7. MBCook ◴[] No.42161378[source]
People are always impressed that Netflix can stand up to a new episode of Squid Game being released. And it’s not easy, we’ve seen HBO failed to handle Game of Thrones for example.

But in either case, you can put that stuff on your CDN days ahead of time. You can choose to preload it in the cache because you know a bunch of people are gonna want it. You also know that not every single individual is going to start at the exact same time.

For live, every single person wants every single bite at the same time and you can’t preload anything. Brutal.

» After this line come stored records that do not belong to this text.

-- ==== Sys2Proof/Machine/Operands.lean ====
section
/-! DEFINITION. Operand assembly (R95), the register address map (R34), and the widening of read data into the
64-bit response (R72). -/

namespace Sys2Proof.Machine

/-- The implemented register at an address, none for 0x00B..0xFFF (R34). -/
def registerAt (a : Index) : Option RegName :=
  match a.toNat with
  | 0x000 => some .id
  | 0x001 => some .params
  | 0x002 => some .ctrl
  | 0x003 => some .status
  | 0x004 => some .cfgFs
  | 0x005 => some .cfgF
  | 0x006 => some .cfgT
  | 0x007 => some .cfgN
  | 0x008 => some .paNLo
  | 0x009 => some .paNHi
  | 0x00A => some .paIdx
  | _ => none

/-- The entry index `CW.IDX` gives (R95). -/
def entryIndex (idx : Index) : Nat := idx.toNat

/-- R72: a register is zero-extended, `RDATA = zext_64(reg[a])`. -/
def widenRegister (v : RegWord) : RespData := v.setWidth 64

/-- R72: a file entry is sign-extended, `RDATA = bits_64(sext_w(entry))`. -/
def widenEntry {w : Nat} (e : BitVec w) : RespData := bitsOf 64 e.toInt

/-- R72: an output sample `s` gives `RDATA = bits_64(s)`. -/
def widenSample (s : Int) : RespData := bitsOf 64 s

/-- R273, R308(c): the sample the host passes to the codec, `sext_16(RDATA[15:0])`. -/
def Response.sample (r : Response) : Int := (r.rdata.extractLsb' 0 16).toInt

end Sys2Proof.Machine
end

8. omnee ◴[] No.42163609[source]
Latency between the live TV signal for my neighbours and the BBC iPlayer app I was using to watch the Euro 2024 final literally ruined the main moments for me. It still remains an unsolved issue long into the advent of live streaming.
9. pas ◴[] No.42188367[source]
... what do you mean it cannot be cached?

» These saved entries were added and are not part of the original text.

-- ==== Sys2Proof/Tests/Slice0.lean ====
section
/-! SUPPORT. The model's own tests. Expected results come from spec/95_test_vectors.md (named in each docstring) or from
the rule a docstring names, computed by hand. The last section shows, for every obligation that has hypotheses, concrete
states and operands that meet them. -/

namespace Sys2Proof.Tests

open Sys2Proof.Machine Sys2Proof.Safety

/-! ### Helpers -/

/-- The last response of a step's next state; `some` says that the step answered a next state. -/
def lastResponse : Host.Outcome State Fault Refusal → Option Response
  | .next t => t.responses.getLast?
  | .fault _ => none
  | .refused _ => none

/-- A view of a step's next state. -/
def view {α : Type} (f : State → α) : Host.Outcome State Fault Refusal → Option α
  | .next t => some (f t)
  | .fault _ => none
  | .refused _ => none

/-- STATUS as RDREG reads it, of a step's next state. -/
abbrev statusAfter (o : Host.Outcome State Fault Refusal) : Option RegWord := view statusWord o

/-- A file whose first entries are listed. -/
def bankOf {w : Nat} (l : List (BitVec w)) : Bank w := Vector.ofFn (fun i => l.getD i.val 0)

/-- RUN in SYNTH mode: 8000 Hz, 1000 Hz, T = 4, the corner table of L2-SYN. -/
def synRun : State :=
  { State.reset with
    st := .run, cfgFs := 8000, cfgF := 2000, cfgT := 4,
    tbl := [(0, 0x00800000), (1, 0x80000000), (2, 0x01000000), (3, 0x7FFFFFFF)] }

/-- RUN in FILTER mode, SAT: N = 2, `B = [1.0, 0.5]`, A = 0 (L1-8). -/
def fltRun : State :=
  { State.reset with
    st := .run, ctrl := ⟨.filter, .sat, .negabs⟩, cfgFs := 8000, cfgN := 2,
    b := bankOf [0x01000000, 0x00800000] }

/-- FAULT after a START that failed with F_NYQUIST (P4). -/
def faulted : State := { State.reset with st := .fault, fcode := 3, cfgFs := 8000, cfgF := 4000, cfgT := 256 }

/-- CONFIG, with a legal SYNTH configuration, and the host about to send START. -/
def startReady : State := { State.reset with cfgFs := 8000, cfgT := 8, inputs := [.command 0xB0000000] }

/-! ### WellFormed: an ill-formed term for each check (R98), and the neighbour it accepts -/

theorem test_wf_idx : idxWellFormed 4095 = true ∧ idxWellFormed 4096 = false := by decide
theorem test_wf_reg : (AsmReg.addr 0xFFF).wellFormed = true ∧ (AsmReg.addr 0x1000).wellFormed = false := by decide
theorem test_wf_imm : immInRange (-2147483648) = true ∧ immInRange (-2147483649) = false ∧
    immInRange 4294967295 = true ∧ immInRange 4294967296 = false := by decide
theorem test_wf_q_range : (AsmImm.q (-128) 0).wellFormed = true ∧ (AsmImm.q 128 0).wellFormed = false ∧
    qInRange 2147483648 = false := by decide
theorem test_wf_q_exact : (AsmImm.q 5 1).wellFormed = true ∧ (AsmImm.q 1 1).wellFormed = false := by decide
theorem test_wf_smp : (AsmSmp.dec (-32768)).wellFormed = true ∧ (AsmSmp.dec (-32769)).wellFormed = false ∧
    (AsmSmp.hex 0xFFFF).wellFormed = true ∧ (AsmSmp.hex 0x10000).wellFormed = false := by decide
theorem test_wf_lines :
    assemble (.rdreg (.addr 4096)) = none ∧ assemble (.wrreg (.name .ctrl) (.int 4294967296)) = none ∧
    assemble (.rdtbl 4096) = none ∧ assemble (.wrcb 0 (.q 1 1)) = none ∧ assemble (.flt (.dec 32768)) = none ∧
    assemble (.cfgsyn (.int 8000) (.int 4294967296) (.int 8)) = none ∧
    assemble (.cfgflt (.int (-2147483649)) (.int 1)) = none := by decide
/-- R99's expansions. -/
theorem test_pseudo :
    assemble .rdst = some [0x0000000010030000] ∧
    assemble (.setctrl .filter .wrap .ident) = some [0x0000000720020000] ∧
    assemble (.cfgsyn (.int 8000) (.int 1000) (.int 256)) =
      some [0x00001F4020040000, 0x000003E820050000, 0x0000010020060000] ∧
    assemble (.cfgflt (.int 8000) (.int 2)) = some [0x00001F4020040000, 0x0000000220070000] := by decide

/-- R100's and L2-ENC's lines as text, and what a comment or a blank line gives. -/
theorem test_text_lines :
    Assembler.assembleLine "WRREG CFG_FS, 8000".toList = some [0x00001F4020040000] ∧
    Assembler.assembleLine "WRCA 1, q(-0.5)  ; feedback".toList = some [0xFF80000080010000] ∧
    Assembler.assembleLine "WRTBL 5, 0xFF4AFB0D".toList = some [0xFF4AFB0D40050000] ∧
    Assembler.assembleLine "FLT -1".toList = some [0x00000000D000FFFF] ∧
    Assembler.assembleLine "  RDREG 0x00B".toList = some [0x00000000100B0000] ∧
    Assembler.assembleLine "SETCTRL FILTER, WRAP, IDENT".toList = some [0x0000000720020000] ∧
    Assembler.assembleLine "; nothing".toList = some [] := by decide
/-- R98: an unknown command, an operand out of range, an inexact `q(v)`, a missing operand. -/
theorem test_text_errors :
    Assembler.assembleLine "HALT".toList = none ∧ Assembler.assembleLine "RDTBL 4096".toList = none ∧
    Assembler.assembleLine "WRCB 0, q(0.1)".toList = none ∧ Assembler.assembleLine "WRCB 0".toList = none := by decide
/-- P2's first lines as a text. -/
theorem test_text :
    Assembler.assembleText ["WRREG CTRL, 1".toList, "CFGFLT 8000, 2".toList, "START".toList] =
      some [0x0000000120020000, 0x00001F4020040000, 0x0000000220070000, 0x00000000B0000000] := by decide

/-! ### Decoding: every opcode's word, bit by bit from R90 and R93 (IMM, OP, IDX, SMP) -/

theorem test_decode_nop :
    decode (0b00000000000000000000000000000000_0000_000000000000_0000000000000000#64) =
      .ok .nop := by decide
theorem test_decode_rdreg :
    decode (0b00000000000000000000000000000000_0001_000000000011_0000000000000000#64) =
      .ok (.rdreg 3) := by decide
theorem test_decode_wrreg :
    decode (0b00000000000000000001111101000000_0010_000000000100_0000000000000000#64) =
      .ok (.wrreg 4 8000) := by decide
theorem test_decode_rdtbl :
    decode (0b00000000000000000000000000000000_0011_111111111111_0000000000000000#64) =
      .ok (.rdtbl 4095) := by decide
theorem test_decode_wrtbl :
    decode (0b11111111010010101111101100001101_0100_000000000101_0000000000000000#64) =
      .ok (.wrtbl 5 0xFF4AFB0D) := by decide
theorem test_decode_rdcb :
    decode (0b00000000000000000000000000000000_0101_000000000001_0000000000000000#64) =
      .ok (.rdcb 1) := by decide
theorem test_decode_wrcb :
    decode (0b00000000100000000000000000000000_0110_000000000001_0000000000000000#64) =
      .ok (.wrcb 1 0x00800000) := by decide
theorem test_decode_rdca :
    decode (0b00000000000000000000000000000000_0111_000000000001_0000000000000000#64) =
      .ok (.rdca 1) := by decide
theorem test_decode_wrca :
    decode (0b11111111100000000000000000000000_1000_000000000001_0000000000000000#64) =
      .ok (.wrca 1 0xFF800000) := by decide
theorem test_decode_rdhx :
    decode (0b00000000000000000000000000000000_1001_000001000000_0000000000000000#64) =
      .ok (.rdhx 64) := by decide
theorem test_decode_rdhy :
    decode (0b00000000000000000000000000000000_1010_000000000011_0000000000000000#64) =
      .ok (.rdhy 3) := by decide
theorem test_decode_start :
    decode (0b00000000000000000000000000000000_1011_000000000000_0000000000000000#64) =
      .ok .start := by decide
theorem test_decode_syn :
    decode (0b00000000000000000000000000000000_1100_000000000000_0000000000000000#64) =
      .ok .syn := by decide
theorem test_decode_flt :
    decode (0b00000000000000000000000000000000_1101_000000000000_1000101011010000#64) =
      .ok (.flt 0x8AD0) := by decide
/-- L2-ENC's reserved opcodes. -/
theorem test_decode_reserved_opcode :
    decode 0x00000000E0000000 = .error .reservedOpcode ∧ decode 0x00000000F0000000 = .error .reservedOpcode := by decide
/-- L2-ENC's reserved fields. -/
theorem test_decode_reserved_field :
    decode 0x00000000C0010000 = .error .reservedField ∧ decode 0x00000001C0000000 = .error .reservedField ∧
    decode 0x00000000C0000001 = .error .reservedField ∧ decode 0x0000000010000001 = .error .reservedField ∧
    decode 0x0000000110000000 = .error .reservedField ∧ decode 0x00000000D0010000 = .error .reservedField ∧
    decode 0x00000001D0000000 = .error .reservedField ∧ decode 0x0000000020000001 = .error .reservedField ∧
    decode 0x0000000000000001 = .error .reservedField := by decide
/-- The host's reading of a table row, with the row's 64 bits, and none for a reserved opcode. -/
theorem test_decode_table_word :
    decodeTableWord 64 0x00000000A0030000 = some (.rdhy 3) ∧ decodeTableWord 64 0xE0000000 = none := by decide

isn't it a tree of cache servers? as origin sends the frames they're cached.

and as load grows the tree has to grow too, and when it cannot resorting to degrading bitrate, and ultimately to load shedding to keep the viewers happy?

and it seems Netflix opted to forego the last one to avoid a the bad PR of an error message of "we are over capacity" and instead went with actually let it burn, no?

replies(1): >>42197487 #
10. nemothekid ◴[] No.42197487{3}[source]
>... what do you mean it cannot be cached?

When I mean "cached", it means that the PoP server can serve content without contacting the origin server. (The PoP can't serve content it does not have).

>and it seems Netflix opted to forego the last one to avoid a the bad PR of an error message of "we are over capacity" and instead went with actually let it burn, no?

Anything other than 100% uptime is bad PR for Netflix.